- **What this task involves**: Your answer should consist only of the lines below from the one with "clockStopped : Bool" through the one with "A request of", copied exactly.

- **Data in this exercise**:

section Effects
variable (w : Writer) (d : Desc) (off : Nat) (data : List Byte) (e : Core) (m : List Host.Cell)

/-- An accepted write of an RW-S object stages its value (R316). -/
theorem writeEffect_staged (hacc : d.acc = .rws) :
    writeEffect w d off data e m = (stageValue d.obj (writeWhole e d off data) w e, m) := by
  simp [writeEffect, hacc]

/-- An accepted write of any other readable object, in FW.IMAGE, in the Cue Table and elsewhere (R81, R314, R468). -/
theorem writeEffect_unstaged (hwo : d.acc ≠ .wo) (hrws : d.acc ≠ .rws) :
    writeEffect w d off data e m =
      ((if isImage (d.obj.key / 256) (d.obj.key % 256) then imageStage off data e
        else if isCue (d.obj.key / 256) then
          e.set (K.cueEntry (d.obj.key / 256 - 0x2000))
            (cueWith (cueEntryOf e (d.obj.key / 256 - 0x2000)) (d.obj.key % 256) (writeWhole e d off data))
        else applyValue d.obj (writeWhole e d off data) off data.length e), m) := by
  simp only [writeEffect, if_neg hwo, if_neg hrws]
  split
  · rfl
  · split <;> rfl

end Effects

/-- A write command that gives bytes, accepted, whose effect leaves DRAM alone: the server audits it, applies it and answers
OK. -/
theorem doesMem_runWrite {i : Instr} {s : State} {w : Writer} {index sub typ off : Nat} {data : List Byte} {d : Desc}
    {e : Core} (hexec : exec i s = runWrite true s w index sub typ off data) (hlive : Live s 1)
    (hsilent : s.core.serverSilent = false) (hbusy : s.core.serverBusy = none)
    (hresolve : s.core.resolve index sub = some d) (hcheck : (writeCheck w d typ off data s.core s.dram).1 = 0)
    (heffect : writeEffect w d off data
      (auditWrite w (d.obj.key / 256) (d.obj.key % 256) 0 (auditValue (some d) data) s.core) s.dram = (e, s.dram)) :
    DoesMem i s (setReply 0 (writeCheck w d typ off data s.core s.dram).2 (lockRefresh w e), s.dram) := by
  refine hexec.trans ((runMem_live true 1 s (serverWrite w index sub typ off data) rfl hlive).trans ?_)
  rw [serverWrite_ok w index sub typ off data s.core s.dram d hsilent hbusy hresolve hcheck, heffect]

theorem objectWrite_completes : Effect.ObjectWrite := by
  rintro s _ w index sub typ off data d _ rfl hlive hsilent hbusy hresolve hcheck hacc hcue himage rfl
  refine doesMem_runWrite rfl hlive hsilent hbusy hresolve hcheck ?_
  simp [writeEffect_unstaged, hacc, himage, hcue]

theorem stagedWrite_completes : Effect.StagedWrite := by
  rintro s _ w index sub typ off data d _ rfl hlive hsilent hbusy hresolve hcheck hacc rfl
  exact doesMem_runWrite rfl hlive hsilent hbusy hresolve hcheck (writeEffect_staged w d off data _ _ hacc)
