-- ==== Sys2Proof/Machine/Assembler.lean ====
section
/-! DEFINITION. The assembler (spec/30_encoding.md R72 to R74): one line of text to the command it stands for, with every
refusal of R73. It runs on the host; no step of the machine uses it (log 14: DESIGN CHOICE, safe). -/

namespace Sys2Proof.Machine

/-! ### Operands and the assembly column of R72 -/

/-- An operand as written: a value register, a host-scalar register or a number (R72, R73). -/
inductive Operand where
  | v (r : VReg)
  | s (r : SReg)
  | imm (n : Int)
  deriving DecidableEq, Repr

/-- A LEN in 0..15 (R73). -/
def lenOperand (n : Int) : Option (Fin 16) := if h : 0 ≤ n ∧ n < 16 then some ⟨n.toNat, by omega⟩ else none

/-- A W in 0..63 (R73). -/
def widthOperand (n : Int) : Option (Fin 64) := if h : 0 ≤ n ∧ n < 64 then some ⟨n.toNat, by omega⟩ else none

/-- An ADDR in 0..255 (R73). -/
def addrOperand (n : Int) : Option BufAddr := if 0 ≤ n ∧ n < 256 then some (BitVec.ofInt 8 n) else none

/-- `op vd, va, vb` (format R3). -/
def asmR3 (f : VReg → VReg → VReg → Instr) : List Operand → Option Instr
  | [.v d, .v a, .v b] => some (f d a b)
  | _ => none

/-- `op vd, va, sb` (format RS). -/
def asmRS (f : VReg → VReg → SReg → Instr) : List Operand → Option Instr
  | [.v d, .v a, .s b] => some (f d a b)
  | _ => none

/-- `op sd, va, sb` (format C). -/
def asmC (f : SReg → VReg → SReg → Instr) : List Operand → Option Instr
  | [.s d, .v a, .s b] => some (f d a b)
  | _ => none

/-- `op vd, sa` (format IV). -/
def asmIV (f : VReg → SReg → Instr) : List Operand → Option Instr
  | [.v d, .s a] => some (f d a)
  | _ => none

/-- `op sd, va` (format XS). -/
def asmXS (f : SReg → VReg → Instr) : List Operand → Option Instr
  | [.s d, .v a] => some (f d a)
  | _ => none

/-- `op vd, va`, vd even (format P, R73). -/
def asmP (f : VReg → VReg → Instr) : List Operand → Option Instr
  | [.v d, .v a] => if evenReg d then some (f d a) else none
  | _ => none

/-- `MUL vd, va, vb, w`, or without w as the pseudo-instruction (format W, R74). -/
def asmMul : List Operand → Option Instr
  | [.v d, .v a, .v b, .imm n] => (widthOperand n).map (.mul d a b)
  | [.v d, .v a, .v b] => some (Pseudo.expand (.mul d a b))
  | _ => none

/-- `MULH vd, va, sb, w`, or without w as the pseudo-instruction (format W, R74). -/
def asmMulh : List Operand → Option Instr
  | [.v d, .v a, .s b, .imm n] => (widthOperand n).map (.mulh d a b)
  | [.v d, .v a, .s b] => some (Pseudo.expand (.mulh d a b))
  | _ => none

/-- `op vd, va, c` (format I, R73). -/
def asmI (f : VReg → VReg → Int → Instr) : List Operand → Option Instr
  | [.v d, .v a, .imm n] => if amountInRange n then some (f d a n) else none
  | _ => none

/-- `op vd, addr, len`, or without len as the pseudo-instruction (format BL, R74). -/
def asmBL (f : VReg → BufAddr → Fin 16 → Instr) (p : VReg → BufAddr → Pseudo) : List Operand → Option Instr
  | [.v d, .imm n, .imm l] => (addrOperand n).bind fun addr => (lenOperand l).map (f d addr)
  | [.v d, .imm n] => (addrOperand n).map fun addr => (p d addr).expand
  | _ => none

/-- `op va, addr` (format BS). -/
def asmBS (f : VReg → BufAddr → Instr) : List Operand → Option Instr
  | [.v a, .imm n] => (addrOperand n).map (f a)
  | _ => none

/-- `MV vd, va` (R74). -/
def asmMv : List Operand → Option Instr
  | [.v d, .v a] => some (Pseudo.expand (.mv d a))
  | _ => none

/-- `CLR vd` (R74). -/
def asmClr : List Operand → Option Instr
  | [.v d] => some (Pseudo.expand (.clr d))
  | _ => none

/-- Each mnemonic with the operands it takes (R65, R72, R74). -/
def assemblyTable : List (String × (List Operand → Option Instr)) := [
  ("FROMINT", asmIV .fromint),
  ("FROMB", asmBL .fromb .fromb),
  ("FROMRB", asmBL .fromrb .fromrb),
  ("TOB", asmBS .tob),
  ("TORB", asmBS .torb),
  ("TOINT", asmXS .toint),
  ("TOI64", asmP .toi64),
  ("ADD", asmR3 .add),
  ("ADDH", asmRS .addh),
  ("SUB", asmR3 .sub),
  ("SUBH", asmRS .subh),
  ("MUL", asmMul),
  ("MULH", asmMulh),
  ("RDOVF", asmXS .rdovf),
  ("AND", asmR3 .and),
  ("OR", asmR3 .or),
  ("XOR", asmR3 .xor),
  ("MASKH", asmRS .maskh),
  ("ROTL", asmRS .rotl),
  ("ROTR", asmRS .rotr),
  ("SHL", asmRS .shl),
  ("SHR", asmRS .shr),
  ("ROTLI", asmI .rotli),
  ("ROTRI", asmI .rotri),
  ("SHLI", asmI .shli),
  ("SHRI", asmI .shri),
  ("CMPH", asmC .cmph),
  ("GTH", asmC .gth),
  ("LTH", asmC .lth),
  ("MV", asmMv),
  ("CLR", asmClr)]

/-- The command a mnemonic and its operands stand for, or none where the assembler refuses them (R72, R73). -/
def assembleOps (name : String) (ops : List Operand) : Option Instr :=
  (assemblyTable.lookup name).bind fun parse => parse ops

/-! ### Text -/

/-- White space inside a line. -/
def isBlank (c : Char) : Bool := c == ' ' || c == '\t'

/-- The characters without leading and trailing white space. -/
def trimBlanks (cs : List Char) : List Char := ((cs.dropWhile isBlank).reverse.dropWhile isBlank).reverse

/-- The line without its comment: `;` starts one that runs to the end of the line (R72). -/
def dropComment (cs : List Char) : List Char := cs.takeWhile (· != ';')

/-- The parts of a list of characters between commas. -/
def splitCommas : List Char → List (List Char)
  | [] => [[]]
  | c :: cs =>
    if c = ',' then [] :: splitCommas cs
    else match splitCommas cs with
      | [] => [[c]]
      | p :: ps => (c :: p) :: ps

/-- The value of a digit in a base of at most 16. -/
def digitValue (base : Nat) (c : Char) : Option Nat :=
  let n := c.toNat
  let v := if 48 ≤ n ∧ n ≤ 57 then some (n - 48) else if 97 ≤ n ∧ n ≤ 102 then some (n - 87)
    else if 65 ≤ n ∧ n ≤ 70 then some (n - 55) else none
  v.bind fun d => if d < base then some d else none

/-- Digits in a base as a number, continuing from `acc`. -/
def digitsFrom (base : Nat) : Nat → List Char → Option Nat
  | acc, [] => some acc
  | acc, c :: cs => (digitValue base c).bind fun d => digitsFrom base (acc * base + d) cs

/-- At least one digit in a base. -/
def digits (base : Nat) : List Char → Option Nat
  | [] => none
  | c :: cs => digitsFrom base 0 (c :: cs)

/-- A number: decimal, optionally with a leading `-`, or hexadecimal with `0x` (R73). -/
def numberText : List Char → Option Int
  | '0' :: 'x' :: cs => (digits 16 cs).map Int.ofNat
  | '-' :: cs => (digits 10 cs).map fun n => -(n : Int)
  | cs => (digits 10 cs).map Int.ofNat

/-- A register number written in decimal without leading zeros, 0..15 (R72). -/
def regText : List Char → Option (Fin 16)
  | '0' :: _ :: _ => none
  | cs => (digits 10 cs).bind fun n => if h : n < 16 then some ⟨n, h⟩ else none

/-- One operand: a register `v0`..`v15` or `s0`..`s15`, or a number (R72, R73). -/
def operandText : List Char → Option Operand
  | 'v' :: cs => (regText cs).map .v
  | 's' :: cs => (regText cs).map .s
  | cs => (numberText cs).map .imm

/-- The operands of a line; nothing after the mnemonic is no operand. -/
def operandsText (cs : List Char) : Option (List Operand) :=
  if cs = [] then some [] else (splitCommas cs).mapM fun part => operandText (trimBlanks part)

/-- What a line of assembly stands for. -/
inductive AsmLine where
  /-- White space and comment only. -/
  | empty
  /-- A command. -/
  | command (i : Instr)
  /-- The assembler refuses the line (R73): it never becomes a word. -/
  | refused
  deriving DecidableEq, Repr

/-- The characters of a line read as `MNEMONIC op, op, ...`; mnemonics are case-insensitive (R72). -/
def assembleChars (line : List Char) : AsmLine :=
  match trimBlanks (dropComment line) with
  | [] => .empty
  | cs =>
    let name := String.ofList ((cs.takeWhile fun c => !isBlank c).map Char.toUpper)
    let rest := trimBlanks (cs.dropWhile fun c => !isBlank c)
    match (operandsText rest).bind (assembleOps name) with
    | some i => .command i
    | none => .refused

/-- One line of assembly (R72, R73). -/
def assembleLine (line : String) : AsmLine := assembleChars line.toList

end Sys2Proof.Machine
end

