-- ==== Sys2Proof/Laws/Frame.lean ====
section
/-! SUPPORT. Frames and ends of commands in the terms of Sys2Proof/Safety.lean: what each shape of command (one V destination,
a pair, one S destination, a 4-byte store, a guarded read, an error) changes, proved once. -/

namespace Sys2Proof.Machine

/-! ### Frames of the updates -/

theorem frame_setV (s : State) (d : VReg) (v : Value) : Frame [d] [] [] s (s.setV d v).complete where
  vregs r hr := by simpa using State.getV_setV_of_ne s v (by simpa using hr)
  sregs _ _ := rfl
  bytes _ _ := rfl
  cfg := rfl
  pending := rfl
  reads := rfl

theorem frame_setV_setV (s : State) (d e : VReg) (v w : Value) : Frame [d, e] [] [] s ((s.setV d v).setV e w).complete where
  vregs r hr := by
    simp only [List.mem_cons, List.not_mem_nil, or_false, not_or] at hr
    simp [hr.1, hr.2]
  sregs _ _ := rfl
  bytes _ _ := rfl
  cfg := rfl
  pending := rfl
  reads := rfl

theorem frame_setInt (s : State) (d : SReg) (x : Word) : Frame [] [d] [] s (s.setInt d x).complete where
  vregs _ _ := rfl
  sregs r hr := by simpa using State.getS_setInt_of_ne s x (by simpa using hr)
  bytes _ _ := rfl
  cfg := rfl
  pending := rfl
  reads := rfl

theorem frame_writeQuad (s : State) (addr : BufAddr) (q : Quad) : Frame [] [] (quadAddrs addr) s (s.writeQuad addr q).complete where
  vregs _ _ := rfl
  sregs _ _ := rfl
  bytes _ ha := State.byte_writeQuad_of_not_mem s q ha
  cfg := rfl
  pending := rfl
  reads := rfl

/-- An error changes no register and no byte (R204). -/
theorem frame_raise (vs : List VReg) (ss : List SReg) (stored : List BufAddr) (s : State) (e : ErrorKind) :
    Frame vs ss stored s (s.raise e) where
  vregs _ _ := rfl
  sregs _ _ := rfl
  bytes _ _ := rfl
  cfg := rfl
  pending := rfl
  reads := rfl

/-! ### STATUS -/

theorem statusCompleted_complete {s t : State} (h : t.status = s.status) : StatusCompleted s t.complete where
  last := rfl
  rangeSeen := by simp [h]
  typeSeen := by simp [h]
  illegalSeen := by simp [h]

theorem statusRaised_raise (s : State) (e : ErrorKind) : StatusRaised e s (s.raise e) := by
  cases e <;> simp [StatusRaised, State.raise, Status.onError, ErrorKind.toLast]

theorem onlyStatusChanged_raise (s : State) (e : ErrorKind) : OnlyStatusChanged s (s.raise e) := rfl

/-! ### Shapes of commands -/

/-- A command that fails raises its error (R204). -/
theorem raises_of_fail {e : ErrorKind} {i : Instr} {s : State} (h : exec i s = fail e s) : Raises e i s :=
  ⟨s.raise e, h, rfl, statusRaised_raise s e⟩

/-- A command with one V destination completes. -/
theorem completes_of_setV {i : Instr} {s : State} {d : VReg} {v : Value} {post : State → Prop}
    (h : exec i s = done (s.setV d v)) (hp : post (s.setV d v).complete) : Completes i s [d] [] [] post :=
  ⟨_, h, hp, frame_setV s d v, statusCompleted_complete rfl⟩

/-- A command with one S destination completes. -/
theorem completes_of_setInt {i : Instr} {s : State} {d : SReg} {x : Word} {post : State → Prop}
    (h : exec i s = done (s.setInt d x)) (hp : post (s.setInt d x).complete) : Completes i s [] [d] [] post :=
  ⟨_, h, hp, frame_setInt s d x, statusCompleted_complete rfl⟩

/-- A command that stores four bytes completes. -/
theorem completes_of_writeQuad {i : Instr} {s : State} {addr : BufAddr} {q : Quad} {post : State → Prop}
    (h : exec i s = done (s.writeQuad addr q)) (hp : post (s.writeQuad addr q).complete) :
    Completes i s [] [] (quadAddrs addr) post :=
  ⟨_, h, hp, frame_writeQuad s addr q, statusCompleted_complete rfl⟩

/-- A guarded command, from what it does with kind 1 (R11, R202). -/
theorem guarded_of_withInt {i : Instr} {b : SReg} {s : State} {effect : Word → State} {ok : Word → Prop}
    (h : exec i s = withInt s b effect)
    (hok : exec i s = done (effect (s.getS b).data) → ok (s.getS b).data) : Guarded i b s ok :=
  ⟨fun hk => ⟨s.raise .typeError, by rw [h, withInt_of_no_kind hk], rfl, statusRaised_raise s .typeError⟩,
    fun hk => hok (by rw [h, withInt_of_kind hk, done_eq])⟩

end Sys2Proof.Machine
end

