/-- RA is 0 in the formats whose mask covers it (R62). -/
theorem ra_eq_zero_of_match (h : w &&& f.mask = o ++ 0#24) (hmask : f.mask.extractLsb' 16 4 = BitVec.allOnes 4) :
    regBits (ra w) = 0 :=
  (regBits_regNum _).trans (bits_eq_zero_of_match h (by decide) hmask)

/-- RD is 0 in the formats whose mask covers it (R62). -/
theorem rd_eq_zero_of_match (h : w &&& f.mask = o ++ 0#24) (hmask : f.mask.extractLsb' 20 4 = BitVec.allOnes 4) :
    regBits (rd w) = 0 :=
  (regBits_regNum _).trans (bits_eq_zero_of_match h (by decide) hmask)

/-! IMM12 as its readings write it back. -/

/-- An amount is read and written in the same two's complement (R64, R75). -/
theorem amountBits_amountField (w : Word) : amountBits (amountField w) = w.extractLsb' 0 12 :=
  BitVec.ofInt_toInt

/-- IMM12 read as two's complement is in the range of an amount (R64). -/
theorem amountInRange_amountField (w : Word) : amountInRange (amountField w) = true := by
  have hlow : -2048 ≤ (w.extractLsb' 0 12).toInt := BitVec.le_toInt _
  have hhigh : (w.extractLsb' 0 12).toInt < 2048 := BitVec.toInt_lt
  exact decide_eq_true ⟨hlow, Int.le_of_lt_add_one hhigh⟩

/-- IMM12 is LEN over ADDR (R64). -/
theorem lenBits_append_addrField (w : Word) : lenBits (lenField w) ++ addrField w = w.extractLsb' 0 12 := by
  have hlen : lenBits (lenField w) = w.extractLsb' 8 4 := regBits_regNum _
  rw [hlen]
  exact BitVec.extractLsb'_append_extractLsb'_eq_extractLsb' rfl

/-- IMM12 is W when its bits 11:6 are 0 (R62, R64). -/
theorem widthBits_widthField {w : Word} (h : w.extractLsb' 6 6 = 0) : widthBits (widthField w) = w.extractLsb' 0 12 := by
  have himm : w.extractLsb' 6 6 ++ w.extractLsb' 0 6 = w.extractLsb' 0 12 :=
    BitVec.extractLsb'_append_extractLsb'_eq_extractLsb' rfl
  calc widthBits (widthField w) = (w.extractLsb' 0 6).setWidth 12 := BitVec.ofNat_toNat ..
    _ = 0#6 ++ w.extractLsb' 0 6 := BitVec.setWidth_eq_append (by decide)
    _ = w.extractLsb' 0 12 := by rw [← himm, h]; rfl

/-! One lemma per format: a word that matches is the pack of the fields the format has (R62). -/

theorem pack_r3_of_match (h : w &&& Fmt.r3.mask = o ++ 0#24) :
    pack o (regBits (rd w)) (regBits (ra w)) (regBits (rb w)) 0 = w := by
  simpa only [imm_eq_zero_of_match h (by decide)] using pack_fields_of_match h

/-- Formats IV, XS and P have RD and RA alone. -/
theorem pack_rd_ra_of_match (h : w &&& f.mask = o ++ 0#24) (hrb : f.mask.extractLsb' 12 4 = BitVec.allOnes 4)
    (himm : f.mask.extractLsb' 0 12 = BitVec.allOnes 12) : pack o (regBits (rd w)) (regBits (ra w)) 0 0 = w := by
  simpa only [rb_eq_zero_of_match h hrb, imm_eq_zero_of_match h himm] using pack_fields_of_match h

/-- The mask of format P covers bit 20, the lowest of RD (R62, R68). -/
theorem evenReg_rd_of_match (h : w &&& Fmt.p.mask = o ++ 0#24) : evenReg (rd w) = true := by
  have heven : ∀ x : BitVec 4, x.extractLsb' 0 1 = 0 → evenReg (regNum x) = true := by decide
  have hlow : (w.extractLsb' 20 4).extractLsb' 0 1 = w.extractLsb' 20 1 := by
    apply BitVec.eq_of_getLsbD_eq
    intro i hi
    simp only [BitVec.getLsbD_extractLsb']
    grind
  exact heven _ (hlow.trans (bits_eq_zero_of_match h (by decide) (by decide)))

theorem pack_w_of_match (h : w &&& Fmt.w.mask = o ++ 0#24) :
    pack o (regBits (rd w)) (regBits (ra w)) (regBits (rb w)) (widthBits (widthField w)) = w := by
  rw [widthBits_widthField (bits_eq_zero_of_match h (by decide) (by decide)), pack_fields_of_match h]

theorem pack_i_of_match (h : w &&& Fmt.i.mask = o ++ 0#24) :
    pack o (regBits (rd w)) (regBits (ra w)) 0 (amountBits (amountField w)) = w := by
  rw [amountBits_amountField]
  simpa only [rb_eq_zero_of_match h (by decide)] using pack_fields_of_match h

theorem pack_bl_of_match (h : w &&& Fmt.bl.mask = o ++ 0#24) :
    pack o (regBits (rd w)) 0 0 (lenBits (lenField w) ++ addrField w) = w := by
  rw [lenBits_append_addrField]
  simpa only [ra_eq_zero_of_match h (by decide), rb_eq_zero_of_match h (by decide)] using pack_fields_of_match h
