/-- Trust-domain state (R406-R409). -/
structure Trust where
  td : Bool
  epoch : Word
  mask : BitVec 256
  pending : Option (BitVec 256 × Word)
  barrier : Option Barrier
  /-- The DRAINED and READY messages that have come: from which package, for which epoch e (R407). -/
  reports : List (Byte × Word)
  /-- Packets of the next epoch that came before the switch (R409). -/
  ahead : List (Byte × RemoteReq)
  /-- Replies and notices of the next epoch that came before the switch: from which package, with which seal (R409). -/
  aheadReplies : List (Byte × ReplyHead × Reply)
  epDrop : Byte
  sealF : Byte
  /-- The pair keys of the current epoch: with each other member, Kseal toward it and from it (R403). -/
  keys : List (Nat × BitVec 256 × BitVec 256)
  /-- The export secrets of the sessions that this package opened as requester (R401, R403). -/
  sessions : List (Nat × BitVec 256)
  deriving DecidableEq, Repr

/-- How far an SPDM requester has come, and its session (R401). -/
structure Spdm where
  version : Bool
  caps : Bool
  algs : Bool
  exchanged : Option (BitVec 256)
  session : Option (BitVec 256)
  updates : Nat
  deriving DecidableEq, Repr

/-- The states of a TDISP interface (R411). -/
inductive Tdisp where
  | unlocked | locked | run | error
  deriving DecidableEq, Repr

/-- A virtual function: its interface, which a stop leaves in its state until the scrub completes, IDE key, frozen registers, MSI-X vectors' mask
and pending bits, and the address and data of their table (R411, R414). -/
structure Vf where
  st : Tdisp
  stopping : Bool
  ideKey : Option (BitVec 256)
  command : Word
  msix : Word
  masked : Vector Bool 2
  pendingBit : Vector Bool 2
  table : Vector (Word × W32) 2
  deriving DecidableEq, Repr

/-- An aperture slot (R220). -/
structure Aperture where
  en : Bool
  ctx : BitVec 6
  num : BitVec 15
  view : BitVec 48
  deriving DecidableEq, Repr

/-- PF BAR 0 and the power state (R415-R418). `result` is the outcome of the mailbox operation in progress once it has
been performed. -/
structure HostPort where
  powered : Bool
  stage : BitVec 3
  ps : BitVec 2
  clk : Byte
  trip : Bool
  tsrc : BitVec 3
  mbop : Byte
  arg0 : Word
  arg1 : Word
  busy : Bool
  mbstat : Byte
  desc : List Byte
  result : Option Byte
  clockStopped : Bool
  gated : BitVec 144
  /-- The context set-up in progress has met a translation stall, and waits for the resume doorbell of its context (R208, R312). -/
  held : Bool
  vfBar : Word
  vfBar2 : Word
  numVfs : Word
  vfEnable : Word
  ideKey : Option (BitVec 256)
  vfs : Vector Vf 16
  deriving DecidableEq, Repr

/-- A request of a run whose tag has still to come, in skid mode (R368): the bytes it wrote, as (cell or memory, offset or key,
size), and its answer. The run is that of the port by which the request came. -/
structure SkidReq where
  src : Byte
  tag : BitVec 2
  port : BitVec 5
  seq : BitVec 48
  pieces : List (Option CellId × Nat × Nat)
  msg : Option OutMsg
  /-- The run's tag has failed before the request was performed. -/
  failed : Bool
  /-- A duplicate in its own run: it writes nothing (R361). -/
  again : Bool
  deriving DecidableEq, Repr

- **Response**:
  clockStopped : Bool
  gated : BitVec 144
  /-- The context set-up in progress has met a translation stall, and waits for the resume doorbell of its context (R208, R312). -/
  held : Bool
  vfBar : Word
  vfBar2 : Word
  numVfs : Word
  vfEnable : Word
  ideKey : Option (BitVec 256)
  vfs : Vector Vf 16
  deriving DecidableEq, Repr

/-- A request of a run whose tag has still to come, in skid mode (R368): the bytes it wrote, as (cell or memory, offset or key,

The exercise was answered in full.